*RECORD EXCERPTS:*
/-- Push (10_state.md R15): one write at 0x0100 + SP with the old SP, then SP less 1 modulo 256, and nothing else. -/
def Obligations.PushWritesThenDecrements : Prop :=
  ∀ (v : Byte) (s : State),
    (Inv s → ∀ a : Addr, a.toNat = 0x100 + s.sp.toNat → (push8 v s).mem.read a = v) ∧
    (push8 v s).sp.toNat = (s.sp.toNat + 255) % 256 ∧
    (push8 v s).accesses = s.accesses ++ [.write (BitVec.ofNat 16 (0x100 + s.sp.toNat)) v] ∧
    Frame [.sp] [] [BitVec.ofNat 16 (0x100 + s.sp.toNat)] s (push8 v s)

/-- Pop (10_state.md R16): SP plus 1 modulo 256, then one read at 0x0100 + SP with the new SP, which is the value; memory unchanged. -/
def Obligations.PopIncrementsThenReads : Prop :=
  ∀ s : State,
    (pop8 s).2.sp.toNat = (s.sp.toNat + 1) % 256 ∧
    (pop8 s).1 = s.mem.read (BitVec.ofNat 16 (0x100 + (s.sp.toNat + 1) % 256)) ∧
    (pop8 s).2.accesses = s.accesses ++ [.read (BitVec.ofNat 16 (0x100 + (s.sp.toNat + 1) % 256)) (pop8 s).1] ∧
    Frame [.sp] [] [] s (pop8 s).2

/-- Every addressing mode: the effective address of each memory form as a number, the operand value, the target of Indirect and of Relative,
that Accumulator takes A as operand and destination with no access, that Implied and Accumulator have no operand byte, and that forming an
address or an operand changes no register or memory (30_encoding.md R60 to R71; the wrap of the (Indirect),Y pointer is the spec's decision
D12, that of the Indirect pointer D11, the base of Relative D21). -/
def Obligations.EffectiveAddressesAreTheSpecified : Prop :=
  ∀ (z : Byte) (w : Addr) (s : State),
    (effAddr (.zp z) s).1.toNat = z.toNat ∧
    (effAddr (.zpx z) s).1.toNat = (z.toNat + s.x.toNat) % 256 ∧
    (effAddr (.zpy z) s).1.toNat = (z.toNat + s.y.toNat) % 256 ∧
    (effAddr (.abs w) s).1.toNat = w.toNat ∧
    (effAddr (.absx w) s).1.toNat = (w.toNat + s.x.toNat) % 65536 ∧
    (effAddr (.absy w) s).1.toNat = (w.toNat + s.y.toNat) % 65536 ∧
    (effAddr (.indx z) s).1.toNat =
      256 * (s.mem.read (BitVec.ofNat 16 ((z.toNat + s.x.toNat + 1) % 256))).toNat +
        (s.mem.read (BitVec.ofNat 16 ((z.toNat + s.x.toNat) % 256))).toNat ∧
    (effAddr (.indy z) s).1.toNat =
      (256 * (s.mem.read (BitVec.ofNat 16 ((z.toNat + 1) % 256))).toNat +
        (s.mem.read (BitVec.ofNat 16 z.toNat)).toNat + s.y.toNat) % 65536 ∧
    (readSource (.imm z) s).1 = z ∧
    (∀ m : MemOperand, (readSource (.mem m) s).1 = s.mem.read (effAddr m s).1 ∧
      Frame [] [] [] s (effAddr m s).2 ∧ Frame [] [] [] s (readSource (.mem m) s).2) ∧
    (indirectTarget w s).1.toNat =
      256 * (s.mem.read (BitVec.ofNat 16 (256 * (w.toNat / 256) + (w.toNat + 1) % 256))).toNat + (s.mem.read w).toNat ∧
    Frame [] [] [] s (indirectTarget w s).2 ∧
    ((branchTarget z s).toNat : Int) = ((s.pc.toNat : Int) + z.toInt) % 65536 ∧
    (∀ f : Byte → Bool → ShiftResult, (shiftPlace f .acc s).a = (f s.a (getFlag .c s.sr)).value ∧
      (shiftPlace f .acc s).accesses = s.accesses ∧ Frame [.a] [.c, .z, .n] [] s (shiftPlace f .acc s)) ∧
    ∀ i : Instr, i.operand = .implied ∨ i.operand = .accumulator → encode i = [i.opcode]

* * *

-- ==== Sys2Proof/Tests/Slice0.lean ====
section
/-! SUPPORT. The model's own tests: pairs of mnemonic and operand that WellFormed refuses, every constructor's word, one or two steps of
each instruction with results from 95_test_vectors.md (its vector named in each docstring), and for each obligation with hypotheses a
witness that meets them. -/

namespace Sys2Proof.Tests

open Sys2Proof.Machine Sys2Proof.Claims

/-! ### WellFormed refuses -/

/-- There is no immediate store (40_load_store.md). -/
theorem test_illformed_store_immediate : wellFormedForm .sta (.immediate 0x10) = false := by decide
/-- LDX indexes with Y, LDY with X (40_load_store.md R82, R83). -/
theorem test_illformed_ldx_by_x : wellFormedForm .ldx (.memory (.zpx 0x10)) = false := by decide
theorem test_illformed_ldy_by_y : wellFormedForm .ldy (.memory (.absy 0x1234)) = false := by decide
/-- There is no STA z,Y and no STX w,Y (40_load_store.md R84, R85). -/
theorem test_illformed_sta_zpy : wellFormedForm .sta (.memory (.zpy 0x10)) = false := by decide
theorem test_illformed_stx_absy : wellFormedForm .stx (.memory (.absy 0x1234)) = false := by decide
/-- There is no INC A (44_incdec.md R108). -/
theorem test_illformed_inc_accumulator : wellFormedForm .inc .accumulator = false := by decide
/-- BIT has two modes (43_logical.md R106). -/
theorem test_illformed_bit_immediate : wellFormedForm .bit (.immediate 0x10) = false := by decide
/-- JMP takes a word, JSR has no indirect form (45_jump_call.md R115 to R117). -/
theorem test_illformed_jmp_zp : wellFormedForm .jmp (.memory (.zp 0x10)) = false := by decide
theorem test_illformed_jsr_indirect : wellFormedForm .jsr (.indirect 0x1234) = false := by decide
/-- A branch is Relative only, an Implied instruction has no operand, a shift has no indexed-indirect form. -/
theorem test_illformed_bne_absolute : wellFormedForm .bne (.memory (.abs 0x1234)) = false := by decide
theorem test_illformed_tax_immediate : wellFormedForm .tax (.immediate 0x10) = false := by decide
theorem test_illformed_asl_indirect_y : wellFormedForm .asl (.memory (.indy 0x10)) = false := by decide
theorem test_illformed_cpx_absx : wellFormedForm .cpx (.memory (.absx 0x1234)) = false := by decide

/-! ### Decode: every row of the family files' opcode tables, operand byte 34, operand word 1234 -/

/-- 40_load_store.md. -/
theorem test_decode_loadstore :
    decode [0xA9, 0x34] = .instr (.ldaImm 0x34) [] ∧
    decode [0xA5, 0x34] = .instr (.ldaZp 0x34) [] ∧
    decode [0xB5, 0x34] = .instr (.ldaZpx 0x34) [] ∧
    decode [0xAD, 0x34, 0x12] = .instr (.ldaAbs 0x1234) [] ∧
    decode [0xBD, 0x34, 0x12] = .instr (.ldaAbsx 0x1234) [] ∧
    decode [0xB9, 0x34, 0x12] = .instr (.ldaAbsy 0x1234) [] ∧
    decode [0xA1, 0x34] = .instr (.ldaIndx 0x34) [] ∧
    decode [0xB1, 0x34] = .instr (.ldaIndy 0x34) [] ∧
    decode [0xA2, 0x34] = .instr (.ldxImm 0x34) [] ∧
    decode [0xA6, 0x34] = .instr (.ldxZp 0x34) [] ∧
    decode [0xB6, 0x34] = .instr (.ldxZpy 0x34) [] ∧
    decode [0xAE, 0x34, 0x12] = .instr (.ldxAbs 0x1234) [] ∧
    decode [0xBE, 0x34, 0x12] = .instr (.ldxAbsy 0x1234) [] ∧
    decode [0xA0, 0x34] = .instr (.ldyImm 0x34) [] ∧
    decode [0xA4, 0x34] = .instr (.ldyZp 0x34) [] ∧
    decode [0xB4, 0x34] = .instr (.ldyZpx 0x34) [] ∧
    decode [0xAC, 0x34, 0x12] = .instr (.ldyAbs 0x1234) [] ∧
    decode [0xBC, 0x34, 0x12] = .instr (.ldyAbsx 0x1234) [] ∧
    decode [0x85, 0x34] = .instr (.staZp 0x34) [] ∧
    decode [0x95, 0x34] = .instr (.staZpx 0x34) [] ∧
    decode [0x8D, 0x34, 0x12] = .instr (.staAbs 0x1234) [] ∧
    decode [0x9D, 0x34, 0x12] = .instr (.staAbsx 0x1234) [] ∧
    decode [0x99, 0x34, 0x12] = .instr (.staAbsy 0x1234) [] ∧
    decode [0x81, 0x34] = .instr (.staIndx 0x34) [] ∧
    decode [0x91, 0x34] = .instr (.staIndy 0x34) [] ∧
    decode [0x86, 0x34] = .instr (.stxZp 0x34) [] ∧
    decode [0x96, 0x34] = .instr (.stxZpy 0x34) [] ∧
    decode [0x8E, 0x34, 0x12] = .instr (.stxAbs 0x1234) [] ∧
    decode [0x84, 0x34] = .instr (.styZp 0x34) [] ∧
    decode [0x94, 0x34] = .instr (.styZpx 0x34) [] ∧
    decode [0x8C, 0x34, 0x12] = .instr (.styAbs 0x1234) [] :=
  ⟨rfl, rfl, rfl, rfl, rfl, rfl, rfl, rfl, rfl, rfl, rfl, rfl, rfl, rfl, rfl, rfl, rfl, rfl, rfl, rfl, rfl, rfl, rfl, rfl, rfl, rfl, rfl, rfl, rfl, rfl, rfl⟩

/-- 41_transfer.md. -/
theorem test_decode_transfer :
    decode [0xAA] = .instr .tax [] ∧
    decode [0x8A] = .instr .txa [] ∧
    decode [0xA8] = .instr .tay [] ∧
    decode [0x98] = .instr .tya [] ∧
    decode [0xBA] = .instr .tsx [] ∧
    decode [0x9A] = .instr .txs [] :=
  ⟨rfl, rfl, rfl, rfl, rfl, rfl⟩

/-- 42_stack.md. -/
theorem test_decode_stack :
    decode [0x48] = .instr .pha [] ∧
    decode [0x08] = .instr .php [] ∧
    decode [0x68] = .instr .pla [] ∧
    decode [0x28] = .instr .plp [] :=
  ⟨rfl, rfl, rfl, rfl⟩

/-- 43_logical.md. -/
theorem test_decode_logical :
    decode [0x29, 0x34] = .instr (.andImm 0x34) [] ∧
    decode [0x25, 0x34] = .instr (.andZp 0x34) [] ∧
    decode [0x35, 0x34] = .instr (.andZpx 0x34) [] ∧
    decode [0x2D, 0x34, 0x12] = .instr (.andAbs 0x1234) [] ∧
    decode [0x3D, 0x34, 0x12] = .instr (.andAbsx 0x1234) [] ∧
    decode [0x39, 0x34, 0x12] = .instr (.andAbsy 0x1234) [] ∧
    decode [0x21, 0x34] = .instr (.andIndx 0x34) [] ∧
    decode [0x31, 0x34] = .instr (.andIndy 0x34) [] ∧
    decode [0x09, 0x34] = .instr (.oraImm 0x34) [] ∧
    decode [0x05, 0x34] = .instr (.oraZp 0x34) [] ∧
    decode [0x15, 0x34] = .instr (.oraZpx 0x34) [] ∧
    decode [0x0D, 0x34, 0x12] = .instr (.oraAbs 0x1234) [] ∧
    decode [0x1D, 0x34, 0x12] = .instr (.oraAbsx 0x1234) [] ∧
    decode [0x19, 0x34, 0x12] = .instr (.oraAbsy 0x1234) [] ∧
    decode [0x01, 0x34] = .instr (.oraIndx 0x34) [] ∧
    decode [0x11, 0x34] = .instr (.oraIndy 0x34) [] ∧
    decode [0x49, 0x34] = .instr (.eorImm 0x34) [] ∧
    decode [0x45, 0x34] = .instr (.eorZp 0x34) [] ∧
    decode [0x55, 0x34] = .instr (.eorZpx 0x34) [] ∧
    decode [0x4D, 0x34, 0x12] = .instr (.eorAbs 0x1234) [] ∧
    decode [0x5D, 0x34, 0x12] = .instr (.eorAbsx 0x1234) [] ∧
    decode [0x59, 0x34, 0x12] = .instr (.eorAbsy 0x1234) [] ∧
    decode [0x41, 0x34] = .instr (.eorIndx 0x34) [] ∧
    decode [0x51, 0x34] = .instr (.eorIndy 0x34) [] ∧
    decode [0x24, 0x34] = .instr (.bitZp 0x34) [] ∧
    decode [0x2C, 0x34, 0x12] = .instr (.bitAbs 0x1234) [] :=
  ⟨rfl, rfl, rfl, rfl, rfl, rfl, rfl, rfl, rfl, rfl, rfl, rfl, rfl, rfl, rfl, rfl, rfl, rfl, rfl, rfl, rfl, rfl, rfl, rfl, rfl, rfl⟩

* * *

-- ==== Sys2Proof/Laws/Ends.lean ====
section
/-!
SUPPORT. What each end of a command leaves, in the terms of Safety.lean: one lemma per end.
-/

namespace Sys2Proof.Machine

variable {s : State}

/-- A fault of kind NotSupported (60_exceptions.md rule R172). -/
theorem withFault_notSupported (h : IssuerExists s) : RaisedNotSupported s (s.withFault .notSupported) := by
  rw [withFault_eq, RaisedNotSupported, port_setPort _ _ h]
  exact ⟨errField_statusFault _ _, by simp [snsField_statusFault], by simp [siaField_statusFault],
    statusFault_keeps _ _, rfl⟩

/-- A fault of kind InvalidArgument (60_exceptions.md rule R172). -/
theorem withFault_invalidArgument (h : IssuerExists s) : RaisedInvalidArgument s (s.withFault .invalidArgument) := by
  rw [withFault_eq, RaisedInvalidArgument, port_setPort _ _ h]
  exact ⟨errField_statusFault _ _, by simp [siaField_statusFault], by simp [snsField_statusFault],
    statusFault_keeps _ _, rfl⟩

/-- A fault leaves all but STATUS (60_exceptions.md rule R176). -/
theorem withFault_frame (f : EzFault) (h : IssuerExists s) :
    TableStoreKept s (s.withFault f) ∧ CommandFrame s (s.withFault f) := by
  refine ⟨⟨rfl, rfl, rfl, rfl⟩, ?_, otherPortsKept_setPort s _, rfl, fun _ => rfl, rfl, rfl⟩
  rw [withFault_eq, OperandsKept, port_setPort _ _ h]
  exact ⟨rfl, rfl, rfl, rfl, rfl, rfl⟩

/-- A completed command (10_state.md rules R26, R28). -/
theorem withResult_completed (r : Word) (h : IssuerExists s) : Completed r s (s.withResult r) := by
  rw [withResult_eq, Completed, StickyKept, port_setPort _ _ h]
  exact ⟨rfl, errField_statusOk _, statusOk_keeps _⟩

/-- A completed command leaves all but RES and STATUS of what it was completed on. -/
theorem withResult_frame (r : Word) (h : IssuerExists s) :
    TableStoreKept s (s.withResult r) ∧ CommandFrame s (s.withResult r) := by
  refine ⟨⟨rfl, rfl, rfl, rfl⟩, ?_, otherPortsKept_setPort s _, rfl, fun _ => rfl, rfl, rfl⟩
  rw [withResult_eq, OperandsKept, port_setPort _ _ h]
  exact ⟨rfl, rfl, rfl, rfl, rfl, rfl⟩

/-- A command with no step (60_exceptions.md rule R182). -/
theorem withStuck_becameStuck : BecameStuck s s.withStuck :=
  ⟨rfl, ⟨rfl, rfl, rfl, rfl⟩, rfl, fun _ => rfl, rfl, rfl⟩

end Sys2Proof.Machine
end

*GOAL OF THE EXERCISE:* Of the lines above, output exactly those from the line bearing "two steps of" through the line bearing "theorem test_illformed_store_immediate : wellFormedForm", inclusive.

*RESPONSE AREA:*
/-! SUPPORT. The model's own tests: pairs of mnemonic and operand that WellFormed refuses, every constructor's word, one or two steps of
each instruction with results from 95_test_vectors.md (its vector named in each docstring), and for each obligation with hypotheses a
witness that meets them. -/

namespace Sys2Proof.Tests

open Sys2Proof.Machine Sys2Proof.Claims

/-! ### WellFormed refuses -/

/-- There is no immediate store (40_load_store.md). -/
theorem test_illformed_store_immediate : wellFormedForm .sta (.immediate 0x10) = false := by decide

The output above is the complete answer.